Outer cladding (existing)
Stud frame (existing)
Insulation between studs (new)
Resilient channel (new)
Sheetrock (new)
2" Air gap filled with insulation
Drywall (new)
Stud frame (new).

:cool:

Ok that's cool. I got a few questions though

what is sheet rock? I thought it was the same thing as drywall.

If I follow that wall plan then doesn't that leave me looking at studs?? what covers up the wall on the inside of the room?

I called home depot and their price on 2x3's was 1.99 Their price on 2x4's was 1.99 Is there any other benefit to the 2x3's than price?

Ok sorry one more question....How about the ceilings? I've seen a lot of different variations on construction methods. Can somone give me the best idea in a layer by layer method? You have no idea how much I appreciate it.
 
OK through some further investigation on the studio contruction site i came across this attached picture. So the only thing I should change is more insulation inside the outer frame as well.

Oh yeah and can someone tell me where to buy neoprene padding and resilient channeling in the US
 

Attachments

  • walls.webp
    walls.webp
    6.9 KB · Views: 66
Yes you will end up looking at the studs but you now have a cavity for internal acoustic treatment. Otherwise you will end up with a plaster walled room which will need treatment that will takeup extra wall space. The advantage of my system is that you won't loose anymore room space to do this.

You can now put insulation (rigid fibreglass or similar) in the cavity and covered with cloth for high frequency absorption, or you can put slots over the cavity for low-mid absorption, or plywood panels for low frequency absorption PLUS you have not lost any more room space. :)

check out Left Bank at Studios Under Construction where this technique was used.

cheers
John
 
oh okay that makes sense....I saw the slat resonators...I just didn't quite "get it" until now.

Keeping in mind that this is mainly a practice space, what would be the best orientation of them?

(There's 4 walls, 12x16, I'd assume not ALL slat resonators, and not ALL just cloth)

we're thinking the drums will go along the back of the 12 foot shorter wall. Would the slat resonators be best behing the drums etc etc?

Thanks again....
 
John, How do deal with wiring in the "inside-out" wall approach? I'm wondering about AC wiring primarily.

Thanks
Kevin.
 
Exec,

If you have't tracked it down yet, resilient channel is available from Dietrich Metal Framing. For So Cal, you can call their plant in Colton to find a distributor in your area (909/824-9717). In San Diego its distributed by a company called AMS and they quoted me a cost of $1.43 per 12-ft length.
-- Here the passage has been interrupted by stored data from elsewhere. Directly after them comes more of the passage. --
/-- An atomic on host memory goes out as one request, which the host performs indivisibly; its completion returns the old value
(R121, log 35). -/
def State.hostAmo (s : State) (u : UnitId) (e : EngId) (cmd : Nat) (x : Xlat) (op : RemoteOp) (side : Bool := false) : State :=
  let id := s.dev.fab.nextReq
  (s.modDev fun d => { d with fab := { d.fab with nextReq := id + 1, out := d.fab.out ++
    [({ id := id, u := u, e := e, cmd := cmd, elt := 0, host := true, port := none, wr := true, pa := x.pa, va := x.va, asid := x.asid, large := x.large,
        side := side } : OutReq)] } }).send
    (.hostAmo id (x.pa % 2 ^ 51) op)

/-- The request that was sent last changed. -/
def State.tagReq (s : State) (f : OutReq → OutReq) : State :=
  s.modDev fun d => { d with fab := { d.fab with out := d.fab.out.map fun r => if r.id + 1 = d.fab.nextReq then f r else r } }

/-! ### Writes of an engine that belong to no command -/
/-- The partition of the context on a unit. -/
def State.partOf (s : State) (u : UnitId) : Nat := (s.desc u).part
/-- An engine or pipeline of a unit has read poison: the unit's recorder freezes (R422). -/
def State.sees (s : State) (u : UnitId) (p : Bool) : State := if p then s.modUnit u UnitSt.freeze else s
/-- An atomic of a unit's engine performed in the device's memory: the value that it returns, and its status. A poisoned target is an
access too (R149, R420, R422). -/
def State.amoLocal (s : State) (u : UnitId) (x : Xlat) (op : AmoOp) (fmt : Fmt) (wide red : Bool) (ops : List Word) : State × Nat × Nat :=
  let r := s.dev.amo x.pa op fmt wide red ops
  if r.2.2 = 0 || r.2.2 = 0x40 then
    (({ s with dev := r.1.heat (s.partOf u) x (amoBytes op fmt wide) } : State).sees u (r.2.2 = 0x40), r.2)
  else (s, r.2)
/-- A write performed at the ordering point of memory inside the device. -/
def State.memPut (s : State) (u : UnitId) (x : Xlat) (bs : List Byte) (poison : Bool) : State :=
  s.modDev fun d =>
    let d := ((d.store x.pa bs).touch (d.home x.pa) bs.length).heat (s.partOf u) x bs.length
    if poison then d.storePoison x.pa bs.length else d
/-- The longest naturally aligned request of at most 256 bytes at an address (R331). -/
def reqLen (pa n : Nat) : Nat := ([256, 128, 64, 32, 16, 8, 4, 2].find? fun k => k ≤ n && pa % k = 0).getD 1
/-- Bytes split into such requests, with their offsets. -/
def splitReqs (pa : Nat) : Nat → Nat → List Byte → List (Nat × List Byte)
  | 0, _, _ => []
  | f + 1, o, bs =>
    if bs.isEmpty then []
    else
      let k := reqLen (pa + o) bs.length
      (o, bs.take k) :: splitReqs pa f (o + k) (bs.drop k)
/-- The translation of an address a few bytes on, within its page. -/
def Xlat.plus (x : Xlat) (o : Nat) : Xlat := { x with pa := x.pa + o, va := x.va + o }
/-- Bytes within one 4 KiB block written by an engine under a translation base, for no command: the trace channel, a record of a
stopped context. The cause of a write that faults or is refused, 0 for none (R147, R312, R331, R338). -/
def State.engWrite1 (s : State) (u : UnitId) (e : EngId) (xl : Word) (va : Nat) (bs : List Byte) : State × Nat :=
  let r := s.engXlat u e xl (va % 2 ^ 56)
  match r.2 with
  | .miss => (r.1, 0x30)
  | .table _ => (r.1, 0x31)
  | .ok x =>
    let s := r.1
    let st := s.refusal u .write x bs.length
    if st != 0 then (s, st)
    else
      match s.dev.tier x.pa with
      | .fabric => (splitReqs x.pa bs.length 0 bs).foldl (fun t p =>
          if t.2 != 0 then t else t.1.fabSend u e 0 0 (x.plus p.1) (.write p.2 false) true true) (s, 0)
      | .host => (s.hostSend u e 0 0 x bs.length (some bs) false true, 0)
      | _ => (s.memPut u x bs false, 0)
/-- The same of any bytes. -/
def State.engWrite (s : State) (u : UnitId) (e : EngId) (xl : Word) (va : Nat) (bs : List Byte) : State × Nat :=
  (pieces va bs).foldl (fun t p => if t.2 != 0 then t else t.1.engWrite1 u e xl p.1 p.2) (s, 0)
/-- A write of such a kind by the engines of a unit is outstanding. -/
def State.sideOut (s : State) (u : UnitId) : Bool := s.dev.fab.out.any fun r => r.u = u && r.side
I don't know about garden-variety neoprene but there's a company here in Vista that sells acoustical building materials and I think I remember seeing some type of underlayment on their site -- soundproofing.org.

Alex
 
yeah I found it out here. I think it was 1.50 for 12' and then another place had it for 1.16 for 12'

Maybe somebody can help me with this...They said that had rc1 and rc2, and the rc1 was usually used for walls and rc2 for cielings. Then one place told me I could use furring channel or something like that??

What is the difference between the 3?

I got in touch with soundproofing.org, I think I'm going to buy the neoprene from them...They are just about the only place I called that even knew what I was talking about.
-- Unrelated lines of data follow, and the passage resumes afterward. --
/-! ### One clock -/
/-- Gmax: the largest step in effect (R411). -/
def UnitSt.gmax (x : UnitSt) : Nat := x.cfg.dcg.toList.foldl (fun m d => max m d.eff.toNat) 0
/-- The gate stall of the present clock, if any: duty cycle, backlog, clock change (R411, R412, R352). -/
def UnitSt.gate (x : UnitSt) : Option (Nat × ClockKind) :=
  if 0 < x.ck.gateRun then some (5, .frozen)
  else if (x.cube.cmds.any fun k => tkind k.hdr == .mma || tkind k.hdr == .mmas) && decide (x.ck.clk % 8 < x.gmax) then some (5, .frozen)
  else if x.backlog then some (6, .backlog)
  else none
/-- Results in flight one clock nearer while nothing issues (R51, R376). -/
def UnitSt.drainTick (x : UnitSt) : UnitSt :=
  { x with seq := { x.seq with flights := x.seq.flights.map fun f => { f with due := f.due - 1 } } }
/-- Nothing issued at this level is still under way (R376). -/
def UnitSt.drained (x : UnitSt) : Bool := x.seq.flights.isEmpty && x.seq.accs.all fun a => a.lvl != x.trap.tl
/-- One stall clock of a count-down; a reload ends in the return from the trap (R374, R376). -/
def State.stallClock (s : State) : State :=
  let x := s.me
  let s := (s.modMe fun x => { x with seq := { x.seq with stall := x.seq.stall - 1 } }).faultClock
  if 1 < x.seq.stall then s
  else
    match x.seq.after with
    | .issue => s
    | .reload lvl => s.trapReturn s.cur lvl.toNat
/-- A gate stall. -/
def State.gateClock (s : State) (c : Nat) (k : ClockKind) : State := (s.stallNote c 0).endClock k
/-- A fetch stall, with the line that it waits for. -/
def State.fetchClock (s : State) (line : Nat) : State :=
  let s := s.modMe fun x => { x with es := { x.es with fetchMiss := some line } }
  (s.stallNote 4 line).endClock .frozen
/-- The clock of a running unit that is about to issue has none of the holds that come before the fetch. -/
def UnitSt.canIssue (x : UnitSt) : Bool :=
  x.status = .running && !x.stop.stopped && x.gate.isNone && !x.seq.runDown && x.seq.stall = 0 && !x.phase.cancelling
/-- The start of a clock that may issue: the barriers are tested after the count-downs of the clock (R134), due results land (R185),
a skip is resolved. -/
def State.startClock (s : State) : State := ((s.barTests s.cur).landAll s.cur s.me.ck.scyc).modMe UnitSt.resolveSkip
/-- The kind of the present clock of a unit: the rows of its cube that fall in it follow the kind (Table 2.6, R43, R346). -/
def UnitSt.clockKind (x : UnitSt) : ClockKind :=
  if x.stop.stopped then .frozen
  else
    match x.gate with
    | some (_, k) => k
    | none =>
      if x.canIssue then (match x.resolveSkip.fetch x.resolveSkip.seq.pc.toNat with | .miss _ => .frozen | .ok _ _ _ => .run) else .run
/-- A clock of a running unit that does not reach the fetch; a gate stall does not lengthen the entry into a trap (R462). -/
def State.heldClock (s : State) : State :=
  let x := s.me
  match x.gate with
  | some (c, k) =>
    if 0 < x.seq.stall && x.seq.after == .issue then
      (s.modMe fun x => { x with seq := { x.seq with stall := x.seq.stall - 1 } }).gateClock c k
    else s.gateClock c k
  | none =>
    if x.seq.runDown then
      let s := s.landAll s.cur x.ck.scyc
      if s.me.drained then
        (s.modMe fun x => { x with seq := { x.seq with runDown := false, stall := 12, after := .reload x.trap.tl } }).stallClock
      else (s.modMe UnitSt.drainTick).faultClock
    else if 0 < x.seq.stall then s.stallClock
    else s.faultClock
/-- A clock of a unit that is not about to issue. -/
def State.idleClock (s : State) : State :=
  let x := s.me
  if x.status = .absent then s
  else if x.stop.stopped then s.stopClock
  else
    match x.status with
    | .running => s.heldClock
    | .exiting =>
      match x.gate with
      | some (c, k) => s.gateClock c k
      | none => ((s.landAll s.cur x.ck.scyc).modMe UnitSt.drainTick).endClock .run
    | _ => s.endClock x.clockKind
/-- ONE CLOCK OF THE PRESENT UNIT: its barriers are tested after the count-downs of the clock (R134), then it issues or is held. -/
def State.unitClock (s : State) : State :=
  if s.me.canIssue then
    let s := s.startClock
    match s.me.fetch s.me.seq.pc.toNat with
    | .miss l => s.fetchClock l
    | .ok h ws tr => s.issue h ws tr
  else (s.barTests s.cur).idleClock
/-- BUNDLE_INSTANCE: the next clock of a unit. -/
def execBundleInstance (a : UnitArg) (s : State) : Host.Outcome State Fault Refusal :=
  let c := s.cur
  .next { ({ s with cur := a.u }).unitClock with cur := c }

/-! ### KIND 1, 2 and 3 bundles without slots -/
/-- SEGMENT_BEGIN: SEGMENT_STATE while a segment is open (R182, R382). -/
def execSegmentBegin (s : State) : Host.Outcome State Fault Refusal :=
  if s.me.seg.opened then .next (s.takeTrap s.cur (bundleFault s.header cSEGMENT_STATE))
  else .next (s.modMe fun x => { x with seg := x.seg.begin_ })
/-- SEGMENT_END: the trailer compared (R181, R391). -/
def execSegmentEnd (a : SegEndArg) (s : State) : Host.Outcome State Fault Refusal :=
  if s.me.seg.opened then .next (s.segEnd a.cnt a.sig)
  else .next (s.takeTrap s.cur (bundleFault s.header cSEGMENT_STATE))
/-- MARKER. -/
def execMarker (p : BitVec 32) (s : State) : Host.Outcome State Fault Refusal := .next (s.marker p)

end Sys2Proof.Machine
end

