/-! ### Progress of a command -/
/-- `next` past the elements that were started out of order. -/
def skipDone (done : List Nat) : Nat → Nat → Nat
  | 0, n => n
  | f + 1, n => if done.contains n then skipDone done f (n + 1) else n
/-- Element i has started. -/
def QEnt.start (q : QEnt) (i : Nat) : QEnt :=
  if i = q.next then
    let n := skipDone q.done q.done.length (i + 1)
    { q with next := n, done := q.done.filter fun j => n ≤ j }
  else if i < q.next || q.done.contains i then q
  else { q with done := q.done ++ [i] }
/-- Element i goes back to those not performed. -/
def QEnt.unstart (q : QEnt) (i : Nat) : QEnt :=
  if i < q.next then
    { q with next := i, sent := q.sent.filter fun j => j != i, done := (List.range (q.next - i - 1)).map (i + 1 + ·) ++ q.done }
  else { q with done := q.done.filter fun j => j != i, sent := q.sent.filter fun j => j != i }
/-- The translation of an access of an engine: that of its TLBs, else that of the tables. -/
def State.xlatOf (s : State) (u : UnitId) (e : EngId) (va : Nat) : Option Xlat :=
  match (s.unit u).xlat e va with
  | some x => some x
  | none => match s.dev.walk (s.unit u).ck.xlbase va with | .ok x => some x | _ => none
/-- The tier of the memory side of a command's element, as far as it translates: that of its source if it reads memory, else of its
destination. -/
def State.sideTier (s : State) (u : UnitId) (e : EngId) (r w : Option Acc) : Option (Fin 16) :=
  let one := fun (a : Option Acc) => a.bind fun a => if awSpace a.aw = 0 then ((s.xlatOf u e (a.addr % 2 ^ 56)).map fun x => tierClass (s.dev.tier x.pa)) else none
  (one r).or (one w)
/-- The class of element i of a command: that of its issue where it has left or waits (R319), else that of its present tier. -/
def State.sideClass (s : State) (u : UnitId) (e : EngId) (q : QEnt) (i : Nat) (r w : Option Acc) : Fin 16 :=
  (((q.cls.find? fun c => c.1 = i).map Prod.snd).or (s.sideTier u e r w)).getD 14
/-- The class of an element that leaves or waits is kept with its command. -/
def State.keepClass (s : State) (u : UnitId) (e : EngId) (q : QEnt) (i : Nat) (r w : Option Acc) : State :=
  match s.sideTier u e r w with
  | none => s
  | some k => s.modCmd u e q.id fun c => if c.cls.any fun x => x.1 = i then c else { c with cls := c.cls ++ [(i, k)] }
/-- The same of an element of a copy. -/
def State.keepCopy (s : State) (u : UnitId) (e : EngId) (q : QEnt) (i : Nat) : State :=
  s.keepClass u e q i (cRead q.word q.snap q.off i) (cWrite q.word q.snap i)
/-- The element has been performed. -/
def QEnt.dropClass (q : QEnt) (i : Nat) : QEnt := { q with cls := q.cls.filter fun c => c.1 != i }
/-- Bytes moved: the energy of each 64 bytes or part (R319), and event 10. -/
def State.moved (s : State) (u : UnitId) (e : EngId) (q : QEnt) (cls : Fin 16) (n : Nat) : State :=
  let k := ceilDiv (q.moved + n) 64 - ceilDiv q.moved 64
  ((s.charge u cls k).pmEvent u 10 k).modCmd u e q.id fun c => { c with moved := c.moved + n }
/-- Destination bytes written with poison or for a faulty group of the stream: of one status and place, one span from the first byte to
the last; a faulty group counts once (R420, R427). -/
def QEnt.tainted (q : QEnt) (st : BitVec 8) (aw : Word) (lo n sc : Nat) : QEnt :=
  if q.taints.any fun t => t.st == st && samePlace t.aw aw then
    (if st == 0x47 then q
     else { q with taints := q.taints.map fun t => if t.st == st && samePlace t.aw aw then { t with lo := min t.lo lo, hi := max t.hi (lo + n) } else t })
  else { q with taints := q.taints ++ [{ st := st, aw := aw, lo := lo, hi := lo + n, sc := sc }] }
/-- The completion status (R416): a refusal's, else that of the first taint. -/
def QEnt.result (q : QEnt) : BitVec 8 := if q.ended then q.status else (q.taints.head?.map Taint.st).getD 0
/-- The sixteen bytes that an atomic returns; they set the granule full (R280). -/
def State.putReturn (s : State) (u : UnitId) (e : EngId) (q : QEnt) (v : Nat) : State :=
  if !cpBe q.word then s
  else
    let a := qf q.word q.snap 5 0 32
    if isBrim u then s.modDev fun d => d.write (brimPa a) (leBytes 16 v)
    else s.stageFace u e q u (bytesAt a (leBytes 16 v)) false
/-- A command refused at element i (R417, R447): it performs neither that element nor a later one, those of its side log
included; an atomic returns zeros. -/
def State.refuseCmd (s : State) (u : UnitId) (e : EngId) (q : QEnt) (i st : Nat) : State :=
  let gone := ((((s.unit u).es.eng[e]).log.filter fun l => l.cmd = q.id && i < l.elt).map LogEnt.elt) ++ [i]
  let s := s.modEng u e fun g => { g with log := g.log.filter fun l => !(l.cmd == q.id && i < l.elt) }
  let s := s.modCmd u e q.id fun c =>
    { (gone.foldl QEnt.unstart c) with
      ended := true, status := if c.ended then c.status else BitVec.ofNat 8 st,
      refusedAt := if c.ended then c.refusedAt else (s.unit u).ck.scyc }
  match ckind q.word with
  | .amo _ => s.putReturn u e q 0
  | _ => s
/-- TVAL of TRANSLATION_FAULT and TABLE_FORMAT (R434). -/
def faultTval (a : Nat) (e : EngId) (log fetch : Bool) : Word :=
  BitVec.ofNat 64 (a % 2 ^ 56 + e.val * 2 ^ 56 + (if log then 2 ^ 60 else 0) + (if fetch then 2 ^ 61 else 0))
/-- A deferred cause of an engine, about a command (R373). -/
def State.raiseFor (s : State) (u : UnitId) (e : EngId) (q : QEnt) (code : BitVec 8) (tval : Word) : State :=
  s.defer u { code := code, tval := tval, lvl := q.lvl, eng := BitVec.ofNat 4 e.val, sc := q.sc }
/-- The engine is held at an element (R430); without a cause when the log was full. -/
def State.holdEng (s : State) (u : UnitId) (e : EngId) : State := s.modEng u e fun g => { g with stopped := true, held := true, walk := none }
One more question, with regards to installing the new floating floor. (BTW, we're not using the prebuilt shed, we hired a contractor to build a whole new room (now 14'x18') He's just doing the outer structure and leaving the inside walls empty, and we are doing the inner room and insulation etc )

Anyway the existing floor, (he's building right now) is pressure treated 2x4's with 3/4 inch plywood on top. Then were are going to put neoprene pads down, another 2x4 frame, insulation and another 3/4" ply layer ontop of that. With regards to actually putting it down, should we use long screws going through all layers to the sub floor (even going through the neoprene) or would that destroy the whole floating floor concept? Basically I'm just trying to find out if the new floor (and walls and false ceiling) are supposed to be attached the the old floor or just resting on it.